Lari Mako: “We had a wood stove. You sat around the stove or a fireplace. In the winter, they’d put a wood stove in the fireplace. You’d set the stove and put the wood in it and you’d sit around it.There was one in the living room; there was one in the dining room; and one up in their bedrooms, I think. We used to use bricks wrapped in stuff; all the help used to warm the beds with bricks.”

Jeanette Connelly Dakis: “My house was heated by wood mainly and one of those oil space heaters. Where we slept upstairs in the house there was no heat. When you got dressed in the winter, you grabbed your clothes, ran downstairs and put your clothes on down by the heater and the wood was really mainly that, that was the big thing. Mother did all the cooking on the wood stove and we had a well out in the yard and we had to bring the water in buckets. It’s unbelievable for the children of today. To take a bath you had to do it with a basin, I mean we had a washtub that we took our bath in, and we’d heat the water, take the bucket upstairs and then take the buckets of hot water upstairs and take a bath. Which we didn’t do real often, maybe every three days was about it. There were 13 of us in my family and I was the youngest out of the 13. I was well taken care of, with all the older ones. But no you had to learn how to share and to conserve what you had. That was all that there was to it. ”
Eleanor Duke Storck: “We had a furnace down in the cellar. We didn’t say basement. It was a dug out cellar that was part of the house. I guess it would be under where the dining room was. And Daddy would come down early in the morning and stoke that fire and get it going.  It was a big furnace and it was wood. He would have wood delivered. I guess it was Moakley Mattingly or somebody that would come with their saw. It was like great big, they were like trunks of a tree; and then they would cut that wood and then we would throw it down in the cellar. Then that heat would come up.”

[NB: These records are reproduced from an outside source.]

-- ==== Sys2Proof/Machine/Types.lean ====
section
/-! DEFINITION. The kinds of thing the chapters name: symbols, states, phases, causes, profiles, templates, job records,
store blocks, key records, flags and link records. Data only; no rule of behaviour stands here but the default and
factory values. -/

namespace Sys2Proof.Machine

/-! ### The dial symbol set (spec/00 section 1.6) -/

/-- The nineteen dial symbols: sixteen digit symbols and the controls P, F and W. -/
inductive Symbol where
  | digit (v : Fin 10)
  | star | hash | a | b | c | d
  | pause | flash | waitTone
  deriving DecidableEq, Repr

/-- The dial methods (R35). -/
inductive Method where
  | tone | pulse
  deriving DecidableEq, Repr

/-! ### Line Controller (chapter 1) -/

/-- The nine line states (section 1.2). -/
inductive LineState where
  | disabled | idle | seizing | awaitDialtone | dialing | awaitProgress | connected | held | releasing
  deriving DecidableEq, Repr

/-- The nine dialing sub-phases, and NONE outside DIALING (section 2.1, R31). -/
inductive SubPhase where
  | none | pulseBreak | pulseMake | interdigit | toneRequest | toneOn | toneGap | pause | flashBreak | waitTone
  deriving DecidableEq, Repr

/-- Loop supervision (section 1.7). -/
inductive Supervision where
  | off | active | suspended
  deriving DecidableEq, Repr

/-- Manual-digit activity (R47). -/
inductive Activity where
  | none | waiting | sounding
  deriving DecidableEq, Repr

/-- Which program the cursor sends (R31). -/
inductive CursorSource where
  | job | send
  deriving DecidableEq, Repr

/-- The dialing cursor (R31); an empty `sendProgram` is "no send program". -/
structure Cursor where
  source : CursorSource
  sendProgram : List Symbol
  index : Nat
  sub : SubPhase
  pulses : Nat
  deriving DecidableEq, Repr

/-- A line profile (R4), fields in the order of its table; on/off and AUTO/OFF fields are Bool. -/
structure Profile where
  method : Method
  pulseRate : Nat
  breakPct : Nat
  interdigitMs : Nat
  toneOnMs : Nat
  toneGapMs : Nat
  flashMs : Nat
  pauseMs : Nat
  seizeTimeoutMs : Nat
  postSeizeMs : Nat
  dialtoneWait : Bool
  dialtoneTimeoutMs : Nat
  blindDial : Bool
  noAnswerS : Nat
  disconnectMs : Nat
  guardMs : Nat
  retryDelayS : Nat
  attemptsDefault : Nat
  answerReversal : Bool
  answerRingbackCease : Bool
  answerGapMs : Nat
  answerUnclassified : Bool
  txmuteAuto : Bool
  rxmuteAuto : Bool
  loopback : Bool
  startEnabled : Bool
  deriving DecidableEq, Repr

/-- The defaults of R4. -/
def Profile.default : Profile where
  method := .tone
  pulseRate := 10
  breakPct := 60
  interdigitMs := 700
  toneOnMs := 100
  toneGapMs := 100
  flashMs := 250
  pauseMs := 2000
  seizeTimeoutMs := 2000
  postSeizeMs := 300
  dialtoneWait := true
  dialtoneTimeoutMs := 4000
  blindDial := false
  noAnswerS := 40
  disconnectMs := 500
  guardMs := 1500
  retryDelayS := 15
  attemptsDefault := 3
  answerReversal := true
  answerRingbackCease := true
  answerGapMs := 7000
  answerUnclassified := false
  txmuteAuto := true
  rxmuteAuto := true
  loopback := false
  startEnabled := false

/-- A debounced input of a line (R1): the level of the pin, the level last taken, and the moment from which the level
seen has stood at the other value, absent while they agree. -/
structure Debounced where
  pin : Bool
  taken : Bool
  since : Option Nat
  deriving DecidableEq, Repr

/-- The ring detector and the glare window (R24, R25): the RING pin, whether a burst is in progress, when the 20 ms
measurement and the ring-gap timer are due, the ring count, and when the glare window ends. -/
structure RingDetector where
  pin : Bool
  burst : Bool
  startDue : Option Nat
  gapDue : Option Nat
  count : Nat
  glareDue : Option Nat
  deriving DecidableEq, Repr

/-- The output levels of a line (R2): `lcl` is true while the loop is closed. -/
structure Outputs where
  lcl : Bool
  hld : Bool
  txm : Bool
  rxm : Bool
  ton : Bool
  deriving DecidableEq, Repr

/-- The manual-digit activity record (R47). -/
structure Manual where
  activity : Activity
  key : Option KeyNo
  symbol : Option Symbol
  minElapsed : Bool
  keyReleased : Bool
  deriving DecidableEq, Repr

/-- No manual digit (R47). Minimum elapsed and key released, to which the rule gives a meaning in SOUNDING alone, stand
clear: DESIGN CHOICE [38]. -/
def Manual.idle : Manual := ⟨.none, none, none, false, false⟩

/-- What a controller keeps for the whole attempt (R9): the job's resolved copy. -/
structure Attempt where
  program : List Symbol
  method : Method
  supervised : Bool
  deriving DecidableEq, Repr

/-- The timers of a line: each holds the moment it is due, absent while stopped (section 1.1, section 2.1). -/
structure LineTimers where
  seize : Option Nat
  postSeize : Option Nat
  dialTone : Option Nat
  noAnswer : Option Nat
  disconnect : Option Nat
  make : Option Nat
  guard : Option Nat
  breakT : Option Nat
  makePeriod : Option Nat
  interdigit : Option Nat
  tone : Option Nat
  toneGap : Option Nat
  pause : Option Nat
  flash : Option Nat
  minTone : Option Nat
  deriving DecidableEq, Repr

/-- All timers stopped (R18, R29, R30). -/
def LineTimers.stopped : LineTimers :=
  ⟨none, none, none, none, none, none, none, none, none, none, none, none, none, none, none⟩

/-! ### Cadence table and Progress Classifier (chapter 4) -/

/-- The six classes (R70). -/
inductive ToneClass where
  | dial | busy | ringback | reorder | alertA | alertB
  deriving DecidableEq, Repr

/-- A segment's windows, in 10 ms units (R70). -/
structure Segment where
  onMin : Nat
  onMax : Nat
  offMin : Nat
  offMax : Nat
  deriving DecidableEq, Repr

/-- The form of a template (R70): STEADY with `min_on`, or CADENCED with its segments and `confirm_cycles`. -/
inductive Form where
  | steady (minOn : Nat)
  | cadenced (segments : List Segment) (cycles : Nat)
  deriving DecidableEq, Repr

/-- A cadence template (R70). -/
structure Template where
  cls : ToneClass
  form : Form
  deriving DecidableEq, Repr

/-- The factory cadence table (R71). -/
def factoryCadence : Bank 8 (Option Template) :=
  ⟨[some ⟨.dial, .steady 100⟩,
    some ⟨.busy, .cadenced [⟨40, 60, 40, 60⟩] 3⟩,
    some ⟨.ringback, .cadenced [⟨80, 120, 300, 500⟩] 1⟩,
    some ⟨.reorder, .cadenced [⟨20, 30, 20, 30⟩] 4⟩,
    none, none, none, none], rfl⟩

/-- The interval in progress (R75): its kind, the moment it began, whether it began at the session start. -/
structure Interval where
  on : Bool
  began : Nat
  atStart : Bool
  deriving DecidableEq, Repr

/-- A completed interval of the history (R75, R79): its kind and its length in 10 ms units. -/
structure HistoryItem where
  on : Bool
  units : Nat
  deriving DecidableEq, Repr

/-- A matcher of one slot (R75). -/
structure Matcher where
  pos : Nat
  count : Nat
  steady : Bool
  deriving DecidableEq, Repr

/-- The bases of an answer decision (R87), as recorded in last answer. -/
inductive Basis where
  | reversal | ringbackCeased | unclassified
  deriving DecidableEq, Repr

/-- A Progress Classifier (R75), with its CPT pin and the raw edges the glitch filter has not delivered yet, oldest first
(R78): each but the last has held for 10 ms. `gapWatch` holds the
moment at which the silence reaches `answer_gap_ms` (R89). -/
structure Classifier where
  pin : Bool
  listening : Bool
  filtered : Bool
  edges : List Nat
  interval : Option Interval
  openOn : Option Nat
  history : List HistoryItem
  matchers : Bank 8 Matcher
  unmatched : Nat
  current : Option (ToneClass × SlotNo)
  ringbackSeen : Bool
  gapWatch : Option Nat
  lastAnswer : Option Basis
  deriving DecidableEq, Repr

/-- The values of R75 at power-on and pin reset, with the CPT pin at `pin`. -/
def Classifier.reset (pin : Bool) : Classifier where
  pin := pin
  listening := false
  filtered := false
  edges := []
  interval := none
  openOn := none
  history := []
  matchers := Bank.fill 8 ⟨0, 0, false⟩
  unmatched := 0
  current := none
  ringbackSeen := false
  gapWatch := none
  lastAnswer := none

/-! ### Jobs (chapters 5 and 6) -/

/-- The causes of failed attempts and outcomes (R3, R113, R197). -/
inductive Cause where
  | noLoop | noDialTone | busy | reorder | redialTone | noAnswer | loopLost
  | chainLoop | chainLimit | entryBlank | entryDead | invalidForMethod
  | released | farEnd | cancelled
  deriving DecidableEq, Repr

/-- The outcomes of a job (R113). -/
inductive JobOutcome where
  | done | failed | cancelled
  deriving DecidableEq, Repr

/-- The states of a job (section 5.1). -/
inductive JobState where
  | queued | active | retryWait | finished
  deriving DecidableEq, Repr

/-- The phases of an ACTIVE job (R3). -/
inductive Phase where
  | resolve | seize | dialtone | dial | progress | connected | held
  deriving DecidableEq, Repr

/-- Where a job came from (R96): the link, or a key by its binding number. -/
inductive Origin where
  | link
  | key (k : KeyNo)
  deriving DecidableEq, Repr

/-- The kinds of job (R96). -/
inductive JobKind where
  | inline | entry
  deriving DecidableEq, Repr

/-- The record of a job (R96). -/
structure Job where
  id : Nat
  line : LineNo
  origin : Origin
  kind : JobKind
  supervised : Bool
  followChain : Bool
  methodOverride : Option Method
  attemptsOverride : Nat
  state : JobState
  phase : Option Phase
  program : Option (List Symbol)
  methodInEffect : Option Method
  fallback : Option EntryNo
  entryIndex : Option EntryNo
  hop : Nat
  visited : List EntryNo
  position : Nat
  attemptsThisHop : Nat
  attemptsMaxThisHop : Option Nat
  attemptsTotal : Nat
  lastCause : Option Cause
  lastClass : Option ToneClass
  connectedOnce : Bool
  outcome : Option (JobOutcome × Cause)
  symbolsRemaining : Option Nat
  deriving DecidableEq, Repr

/-- What a job dials (R101): an inline program or a directory entry. -/
inductive Target where
  | inline (program : List Symbol)
  | entry (index : EntryNo)
  deriving DecidableEq, Repr

/-- A submission (R101, R104). -/
structure Submission where
  line : LineNo
  origin : Origin
  target : Target
  supervised : Bool
  followChain : Bool
  methodOverride : Option Method
  attemptsOverride : Nat
  deriving DecidableEq, Repr

/-- The retry timer of a line (R126). -/
inductive RetryTimer where
  | stopped
  | running (due : Nat)
  | expired
  deriving DecidableEq, Repr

“Well anyway there was a grate and you stood on that grate to get warm and the heat came up right there. It went straight up and there was the landing to the second floor. Maybe that was good in a way because maybe that helped circulate it around. But then we also had woodstoves. We had a wood stove in the dining room and in the library. And if it was the morning and it was real, real cold, we’d come downstairs to get dressed. And Marie Kane, who worked for us, we had a big wood stove out in the kitchen and she’d come in and get the fire going in the dining room. But then after a while we just used the fireplace and the cellar.”

“Well anyway one night Lucille Abell had a party and it snowed. We had to spend the night because it was down deep in the woods, the house was down like two miles of narrow gravel road so the parents weren’t gonna come get us. We all spent the night and I can remember Mrs. Abell coming in, I don’t think they had any heat but she was putting another blanket and another blanket, it was just funny, we giggled about it all night.”

Dr. John Fenwick notes how they heated his home at Hanover Farm: “Wood. We had a kitchen stove and a pot belly stove in our living room. On Sunday’s that was lit, otherwise it wasn’t. We lived in the kitchen other than when you went to bed. The stove upstairs was attached to the same chimney as the stove in the kitchen. And that was only lit if somebody was ill.”

Betty Mattingly Shepherd: When asked if they kept the fire going pretty much all the time, “Daggone right, and we didn’t have no heated bedrooms. Daddy had brought a big woodstove and had it in the dining room. Now we did have a fireplace in the living room, and that stove would heat. But the next morning the fire would be down,and let me tell you something, I’ve gotten out of bed a many of times and the toes would turn up because it was so cold. And we had feather beds and I hated them. Dear God, I did hate them things. They were hard to make up. You had to fluff them and beat them and….No sir, I did not like them. And blankets; Mama even had some old buggy blankets when it got real cold. When it got real cold at night in the bed, they would take them and throw them over us because we didn’t have heat. Now, it’s a luxury.”